I have had several mkII and mkIII tonebenders. Mine have all worked pretty much just like your video. Treble bleed on the guitar volume helps a bit and single coils work better than humbuckers for clean up. If you really want the glassy clean up a fuzz face is the way to go imho. Generally speaking, tonebenders are not known for great clean up without tweaks.

Electric Warrior

It sounds all that much duller than the actual clean sound.  :icon_biggrin:

Bret608

Hey, I just wanted to weigh in and say I've built two MkIIIs (one with Electric Warrior's '68 Vox-specs layout, and one with the '74 or so specs on a Madbean fabbed PCB), and neither of them clean up the same way as a Fuzz Face or even a MkII. I also have a Buzzaround built by Ghost Effects in the UK and it's about the same deal.

Your Q1 and 2 voltages are almost dead on to my '74 specs version (the one with the 220k/47k voltage divider up front), and both of the Q3 voltages you posted are in the ballpark as EW mentioned. That said, the '74 version I built has a slightly better clean-up, yielding some interesting semi-dirty sounds. I think the big difference is that I used slightly lower-gain transistors in Q1 and 2, like 45 and 49 hfe respectively and low leakage. The '68 had more like 45 and 65 for Q1 and 2. That may be one thing you could play with if you haven't already. But at the end of the day, the full-on fuzz sound is what this circuit is all about. I think your build sounds really good, by the way.

alange5

^thanks!

OK, an update....

I never quite solved the clean-up issue with the fuzz on its own, BUT, when its's on a pedalboard with a buffer BEFORE it, (TU-2 in my case), all the highs are retained, and it cleans up beautifully.  I experimented moving the pedal around in the chain, and I get the same results - when there's a buffer before it, it sounds great, and the guitar's volume and tone knobs function exactly as they should.  Remove the buffer, and it's woofy and muddy.

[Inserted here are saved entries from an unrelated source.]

/-! ### One step each -/

/-- The registers of core 0 after one instruction on a started device. -/
def after (r : Regs) (i : Instr) : Regs :=
  match exec i (withCore { regs := r }) with
  | .next t => (t.core 0).regs
  | _ => {}

theorem test_add_wraps : (after ((({} : Regs).setG 1 (-1)).setG 2 1) (.add 0 3 1 2)).gr 3 = 0 := by decide +kernel
theorem test_sub_borrows : (after (({} : Regs).setG 2 1) (.sub 0 2 1 2)).gr 2 = -1 := by decide +kernel
theorem test_sar_keeps_the_sign : (after ((({} : Regs).setG 1 (-8)).setG 2 65) (.sar 0 3 1 2)).gr 3 = -4 := by decide +kernel
theorem test_movi_keeps_the_rest : (after (({} : Regs).setG 1 (-1)) (.movi 0 1 0 1 true)).gr 1 = 0xFFFFFFFF0000FFFF := by decide +kernel
theorem test_cmp_less_signed : (after (({} : Regs).setG 1 (-1)) (.cmp 0 1 1 2 2)).qr 1 = BitVec.allOnes 64 := by decide +kernel
theorem test_padd_wraps_at_48 : (after ((({} : Regs).setP 1 0xFFFFFFFFFFFF).setG 1 1) (.padd 0 2 1 1)).pr 2 = 0 := by decide +kernel
theorem test_vsplat : lane ((after (({} : Regs).setG 1 0x3F800000) (.vsplat 0 4 1)).vr 4) 63 = 0x3F800000 := by decide +kernel
theorem test_vadd_of_one_and_one : toLane 0 ((laneVal 0x3F800000).add (laneVal 0x3F800000)) = 0x40000000 := by decide +kernel
theorem test_vexp_of_zero : toLane 0 (laneVal 0).exp = 0x3F800000 := by decide +kernel
theorem test_vrsq_of_four : toLane 0 (laneVal 0x40800000).rsq = 0x3F000000 := by decide +kernel

/-- The known answer of Philox4x32-10 for key and counter zero. -/
theorem test_philox_known_answer : philoxWord 0 0 0 = 0x6627E8D5 ∧ philoxWord 0 0 3 = 0x9B00DBD8 := by decide +kernel

/-- The first example of FIPS 180-4: SHA-256 of "abc". -/
theorem test_sha256_of_abc : (sha256 [0x61, 0x62, 0x63]).take 4 = [0xBA, 0x78, 0x16, 0xBF] := by decide +kernel

theorem test_reset_queue_is_empty : State.reset.pending = [] := by decide

/-! ### The queue, scalar instructions and control flow -/

theorem witness_EmptyQueuePassesOneCycle : up.pending = [] ∧ State.reset.awake = true ∧ up.awake = true ∧
    (up.tim.slewLeft = 0 ∧ up.tim.now ≤ up.tim.edgeIn 1 ∧ up.tim.pulse = none) ∧
    ({ up with pwr := { up.pwr with supplied := false } } : State).awake = false ∧
    (∀ q ∈ [((65 : Int), (65 : Int)), (-65, -66), (1, 5), (65, 1)], ({ up with tim := { up.tim with slewRate := q.1, slewLeft := q.2 } } : State).awake = true ∧
      q.1.natAbs ≤ 65 ∧ 0 < q.1 * q.2 ∧ ({ up.tim with slewRate := q.1, slewLeft := q.2 } : Tim).now ≤ ({ up.tim with slewRate := q.1, slewLeft := q.2 } : Tim).edgeIn 1) ∧
    ({ up.tim with now := 327680, slewRate := -65, slewLeft := -65 } : Tim).edgeIn 1 < 327680 := by decide +kernel

theorem witness_OnlyIllegalEncodingsStop : (Instr.vcmp 0 1 1 1 6 0).wellFormed = false ∧ entryRow (.send 0 0 0) = some (0, 0, 1) ∧
    up.live = true ∧ (up.core 0).xferOf 0 1 = none := by decide +kernel

theorem witness_CommandsKeepTheQueue : Canonical up ∧ ∃ t, exec .discardQ up = .next t := ⟨canonical_of (by decide +kernel), _, rfl⟩

theorem witness_StepsKeepCanonicalForm : Canonical { up with pending := [.discardQ] } ∧ ∃ t, step { up with pending := [.discardQ] } = .next t :=
  ⟨canonical_of (by decide +kernel), _, rfl⟩

theorem witness_ScalarRowsWriteOneG :
    Here up .c (.movi 0 63 0xFFFF 3 true) ∧ (scalarRow (.movi 0 63 0xFFFF 3 true)).isSome ∧ Here up .c (.sar 0 63 1 2) ∧
    (scalarRow (.sar 0 63 1 2)).isSome ∧
    (∃ s x s0, Canonical s ∧ Starts 0 .c (.add 0 1 2 3) s x s0 ∧ (s.core 0).queue .c = [entryOf (.add 0 1 2 3)]) :=
  ⟨here (by decide +kernel), rfl, here (by decide +kernel), rfl, withCore { uC := [entryOf (.add 0 1 2 3)] }, _, _,
    canonical_of (by decide +kernel), ⟨by decide +kernel, .inr ⟨_, _, rfl, rfl, rfl, rfl⟩⟩, rfl⟩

Also, when it's in the chain, it's a lot noisier than when it's by itself.  I hear a slightly audible pop when it's engaged, and theres a whoosh/hiss in the background.  I suspect the noise is a symptom of the 1spot, plus a non-isolated power supply powering the rest of the pedals.  I just ordered some IC's to make a voltage inverter so I can power it in the daisy chain.  Hopefully that'll take care of it.

What am I missing?  What's the buffer doing to clean it up so well?